Work to complete | Range to output from the entries below: the line containing "row (R78). -/" through the line containing "rw [← raiseIllegalOpcode_of_defaultTable". Set it down exactly, ends included, nothing else.
---*---
/-! ### The decode of a winner -/

/-- The winner is delivered or rejected, and no other entry is looked at (R109, R110). -/
theorem decodeWith_winner {skip : Bool} {T : Table} {vr : VfReject} {w : Word} {i : Nat} {e : Entry}
    (hsel : sel skip T w = some i) (he : T[i]? = some e) : decodeWith skip T vr w =
      if vfRejected vr i e w then .illegalOpcode else .decoded i (fieldsOf e w) := by
  simp only [decodeWith, hsel, he]

/-- IllegalOpcode is the answer where nothing wins or the winner is rejected (R110, R111). -/
theorem decodeWith_eq_illegalOpcode_iff_sel {skip : Bool} {T : Table} {vr : VfReject} {w : Word} :
    decodeWith skip T vr w = .illegalOpcode ↔ sel skip T w = none ∨
      ∃ i e, sel skip T w = some i ∧ T[i]? = some e ∧ vfRejected vr i e w = true := by
  cases hsel : sel skip T w with
  | none => simp [decodeWith, hsel]
  | some i =>
    have he := List.getElem?_eq_getElem (sel_lt hsel)
    simp [decodeWith_winner hsel he, he]

/-- With `SKIP_PSEUDO` nothing wins exactly where no machine entry matches (R102, R111). -/
theorem sel_eq_none_iff_forall_mem {T : Table} {w : Word} :
    sel true T w = none ↔ ∀ e ∈ T, ¬ (e.cls = .machine ∧ w &&& e.mask = e.pattern) := by
  rw [sel_eq_none_iff]
  constructor
  · intro hnohit e he hmatch
    obtain ⟨i, hi⟩ := List.mem_iff_getElem?.1 he
    cases (hnohit i).symm.trans ((hitAt_some w hi).trans (hit_iff.2 hmatch))
  · intro hnomatch i
    rw [Bool.eq_false_iff]
    intro hhit
    obtain ⟨e, he, hcls, hmatch⟩ := hitAt_true_iff.1 hhit
    exact hnomatch e (List.mem_of_getElem? he) ⟨hcls, isMatch_iff.1 hmatch⟩

/-- Settles O28: the restriction decides on the winner alone, and the empty list refuses no slot. -/
theorem vfRestrictionRejectsTheWinnerWithoutBacktracking :
    Obligations.VfRestrictionRejectsTheWinnerWithoutBacktracking := by
  unfold Obligations.VfRestrictionRejectsTheWinnerWithoutBacktracking
  refine ⟨fun T vr w i e hsel he => ?_, fun T w => ?_⟩
  · rw [decodeWith_winner hsel he]
    exact ⟨fun hfires => if_pos (vfRejected_iff.2 hfires),
      fun hquiet => if_neg fun hrej => hquiet (vfRejected_iff.1 hrej)⟩
  · cases hsel : sel true T w with
    | none => exact decodeWith_nil_eq_illegalOpcode_iff.2 hsel
    | some i =>
      have he := List.getElem?_eq_getElem (sel_lt hsel)
      simp [decodeWith_winner hsel he, he, Config.vfRejectDefault]

/-- Settles O29: no winner is no match, and a winner is lost by the restriction only. -/
theorem illegalOpcodeArisesInExactlyTwoWays : Obligations.IllegalOpcodeArisesInExactlyTwoWays := by
  unfold Obligations.IllegalOpcodeArisesInExactlyTwoWays
  intro T vr w
  rw [decodeWith_eq_illegalOpcode_iff_sel, sel_eq_none_iff_forall_mem]

/-- The bits under a mask and those beside it make up the word. -/
theorem and_or_and_not (w m : Word) : w &&& m ||| w &&& ~~~m = w := by
  rw [← BitVec.and_or_distrib_left, BitVec.or_not_self]
  exact BitVec.and_allOnes

/-- Settles O30: the winner hits and is cut by kind, and encoding restores its opcode and field bits. -/
theorem decodedResultIsSound : Obligations.DecodedResultIsSound := by
  unfold Obligations.DecodedResultIsSound
  intro T vr w i f h
  obtain ⟨hsel, e, he, -, rfl⟩ := decodeWith_eq_decoded_iff.1 h
  obtain ⟨hcls, hmatch⟩ := winner_machine_match hsel he
  have hcut := fieldsAreCutByKindWhateverTheSlot e w
  refine ⟨e, he, hcls, hmatch, (sel_eq_some_iff.1 hsel).2, congrArg Fields.x hcut,
    congrArg Fields.y hcut, congrArg Fields.n hcut, congrArg Fields.kk hcut,
    congrArg Fields.nnn hcut, fun _ => ?_⟩
  rw [encodeFields_fieldsOf hmatch, and_or_and_not]

end Sys2Proof
end

section
/-! The decode of a word as a step and as an instruction of the default table
(`40_decode_operation.md` R109, R110; `20_memory.md` R52; `60_exceptions.md` R201). -/

namespace Sys2Proof.Machine

/-- A listed register operand is the operand of a register slot of the instruction's own row (R78). -/
theorem registerSlots_spec {i : Instr} {n t : Nat} {r : Reg}
    (h : (n, t, r) ∈ Expected.registerSlots i) : n = i.fmt ∧
      ∃ e, defaultTable[i.fmt]? = some e ∧ t < 3 ∧
        ((e.kindAt t = .regHi ∧ i.fields.x = some r) ∨ (e.kindAt t = .regLo ∧ i.fields.y = some r)) := by
  cases i with
  | cls | ret | sys | jp | call | ldI | jpV0 | db => cases h
  | seByte | sneByte | ldByte | addByte | rnd | skp | sknp | ldVxDt | ldVxK | ldVxInd | ldDtVx
  | ldStVx | addIVx | ldFVx | ldBVx | ldIndVx =>
    cases List.mem_singleton.1 h
    exact ⟨rfl, _, rfl, by decide, .inl ⟨rfl, rfl⟩⟩
  | seReg | ldReg | orReg | andReg | xorReg | addReg | subReg | shrReg | subnReg | shlReg | sneReg
  | drw =>
    obtain h | h := List.mem_pair.1 h
    · cases h
      exact ⟨rfl, _, rfl, by decide, .inl ⟨rfl, rfl⟩⟩
    · cases h
      exact ⟨rfl, _, rfl, by decide, .inr ⟨rfl, rfl⟩⟩

/-- A rejected delivery under the default table shows the outputs the document lists (R109, R201). -/
theorem deliver_of_rejected {s : State} {i : Nat} {f : Fields} (htab : s.table = defaultTable)
    (hrej : operandsRejected s.table s.vfReject i f = true) :
    deliver i f s = .next { s with out := Expected.illegal } := by
  rw [← raiseIllegalOpcode_of_defaultTable htab, deliver, if_pos hrej]

/-- Settles O11: the refused operand's slot makes the restriction of the instruction's row fire. -/
theorem refusedRegisterOperandIsIllegalOpcode :
    Obligations.RefusedRegisterOperandIsIllegalOpcode := by
  unfold Obligations.RefusedRegisterOperandIsIllegalOpcode
  rintro s i n t r htab hslot ⟨hlisted, rfl⟩
  have hdb : i.fmt ≠ 35 := by
    intro h35
    obtain ⟨kk, rfl⟩ := eq_db_of_fmt h35
    cases hslot
  obtain ⟨rfl, e, he, ht, hoperand⟩ := registerSlots_spec hslot
  rw [exec_eq_deliver i s hdb]
  refine deliver_of_rejected htab ?_
  rw [htab]
  exact (operandsRejected_iff he).2 ⟨t, ht, hlisted, hoperand⟩

/-- Settles O2: presenting takes the waiting word, or holds the one on the input, and the step answers
it. -/
theorem stepRunsTheDecodedInstruction : Obligations.StepRunsTheDecodedInstruction := by
  unfold Obligations.StepRunsTheDecodedInstruction
  intro s hrun htab
  have hsome {p : State} (hp : s.present = p) {i : Instr} (hi : decodeWord p.wordI = some i) :
      step s = exec i p := by
    subst hp
    exact step_of_decodeWord_some hrun htab hi
  have hnone {p : State} (hp : s.present = p) (hi : decodeWord p.wordI = none) :
      step s = .next { p with out := Expected.illegal } := by
    subst hp
    rw [step_of_decodeWord_none hrun htab hi,
      raiseIllegalOpcode_of_defaultTable ((present_table s).trans htab)]
  exact ⟨fun w ws i hq => hsome (present_cons hq), fun w ws hq => hnone (present_cons hq),
    fun i hq => hsome (present_nil hq), fun hq => hnone (present_nil hq)⟩

end Sys2Proof.Machine
end

section
/-! The flow formats and LD I (`41_flow_formats.md` R130 to R135, `44_index_draw_key_formats.md` R165):
formats without a register operand, as instructions and word by word. What is said here of a delivery that
is not refused, and of the words of a row, holds for the formats with registers too. -/

namespace Sys2Proof.Machine

/-! ### Delivery -/

/-- The restriction is on registers: fields without one are never refused (R109). -/
theorem operandsRejected_of_no_register {T : Table} {vr : VfReject} {i : Nat} {f : Fields}
    (hx : f.x = none) (hy : f.y = none) : operandsRejected T vr i f = false := by
  cases he : T[i]? with
  | none => simp [operandsRejected, he]
  | some e =>
    rw [← Bool.not_eq_true, operandsRejected_iff he]
    simp [hx, hy]

/-- An instruction whose operands are not refused shows its row's format and its own operands, and
nothing else changes (R110, R33). -/
theorem exec_of_not_rejected {i : Instr} {s : State} (htab : s.table = defaultTable)
    (hdb : i.fmt ≠ 35) (hrej : operandsRejected s.table s.vfReject i.fmt i.fields = false) :
    exec i s = .next { s with out := Ports.ofResult defaultTable (.decoded i.fmt i.fields) } := by
  rw [exec_eq_deliver i s hdb, deliver, hrej, ← htab]
  rfl

/-- An instruction without a register operand always shows its format and operands. -/
theorem exec_of_no_register {i : Instr} {s : State} (htab : s.table = defaultTable)
    (hdb : i.fmt ≠ 35) (hx : i.fields.x = none) (hy : i.fields.y = none) :
    exec i s = .next { s with out := Ports.ofResult defaultTable (.decoded i.fmt i.fields) } :=
  exec_of_not_rejected htab hdb (operandsRejected_of_no_register hx hy)

/-- Settles O4: CLS and RET have no operand, so nothing can refuse them. -/
theorem clsAndRetDeliverTheirFormatAlone : Obligations.ClsAndRetDeliverTheirFormatAlone := by
  unfold Obligations.ClsAndRetDeliverTheirFormatAlone
  intro s htab
  exact ⟨exec_of_no_register htab (by decide) rfl rfl, exec_of_no_register htab (by decide) rfl rfl⟩

/-- Settles O5: the five address formats have no register operand, so nothing can refuse them. -/
theorem addressFormatsDeliverTheAddress : Obligations.AddressFormatsDeliverTheAddress := by
  unfold Obligations.AddressFormatsDeliverTheAddress
  intro s a htab
  refine ⟨?sys, ?jp, ?call, ?ldI, ?jpV0⟩
  all_goals exact exec_of_no_register htab (by simp [Instr.fmt]) rfl rfl

end Sys2Proof.Machine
---*---
Solved exercise |
/-- A listed register operand is the operand of a register slot of the instruction's own row (R78). -/
theorem registerSlots_spec {i : Instr} {n t : Nat} {r : Reg}
    (h : (n, t, r) ∈ Expected.registerSlots i) : n = i.fmt ∧
      ∃ e, defaultTable[i.fmt]? = some e ∧ t < 3 ∧
        ((e.kindAt t = .regHi ∧ i.fields.x = some r) ∨ (e.kindAt t = .regLo ∧ i.fields.y = some r)) := by
  cases i with
  | cls | ret | sys | jp | call | ldI | jpV0 | db => cases h
  | seByte | sneByte | ldByte | addByte | rnd | skp | sknp | ldVxDt | ldVxK | ldVxInd | ldDtVx
  | ldStVx | addIVx | ldFVx | ldBVx | ldIndVx =>
    cases List.mem_singleton.1 h
    exact ⟨rfl, _, rfl, by decide, .inl ⟨rfl, rfl⟩⟩
  | seReg | ldReg | orReg | andReg | xorReg | addReg | subReg | shrReg | subnReg | shlReg | sneReg
  | drw =>
    obtain h | h := List.mem_pair.1 h
    · cases h
      exact ⟨rfl, _, rfl, by decide, .inl ⟨rfl, rfl⟩⟩
    · cases h
      exact ⟨rfl, _, rfl, by decide, .inr ⟨rfl, rfl⟩⟩

/-- A rejected delivery under the default table shows the outputs the document lists (R109, R201). -/
theorem deliver_of_rejected {s : State} {i : Nat} {f : Fields} (htab : s.table = defaultTable)
    (hrej : operandsRejected s.table s.vfReject i f = true) :
    deliver i f s = .next { s with out := Expected.illegal } := by
  rw [← raiseIllegalOpcode_of_defaultTable htab, deliver, if_pos hrej]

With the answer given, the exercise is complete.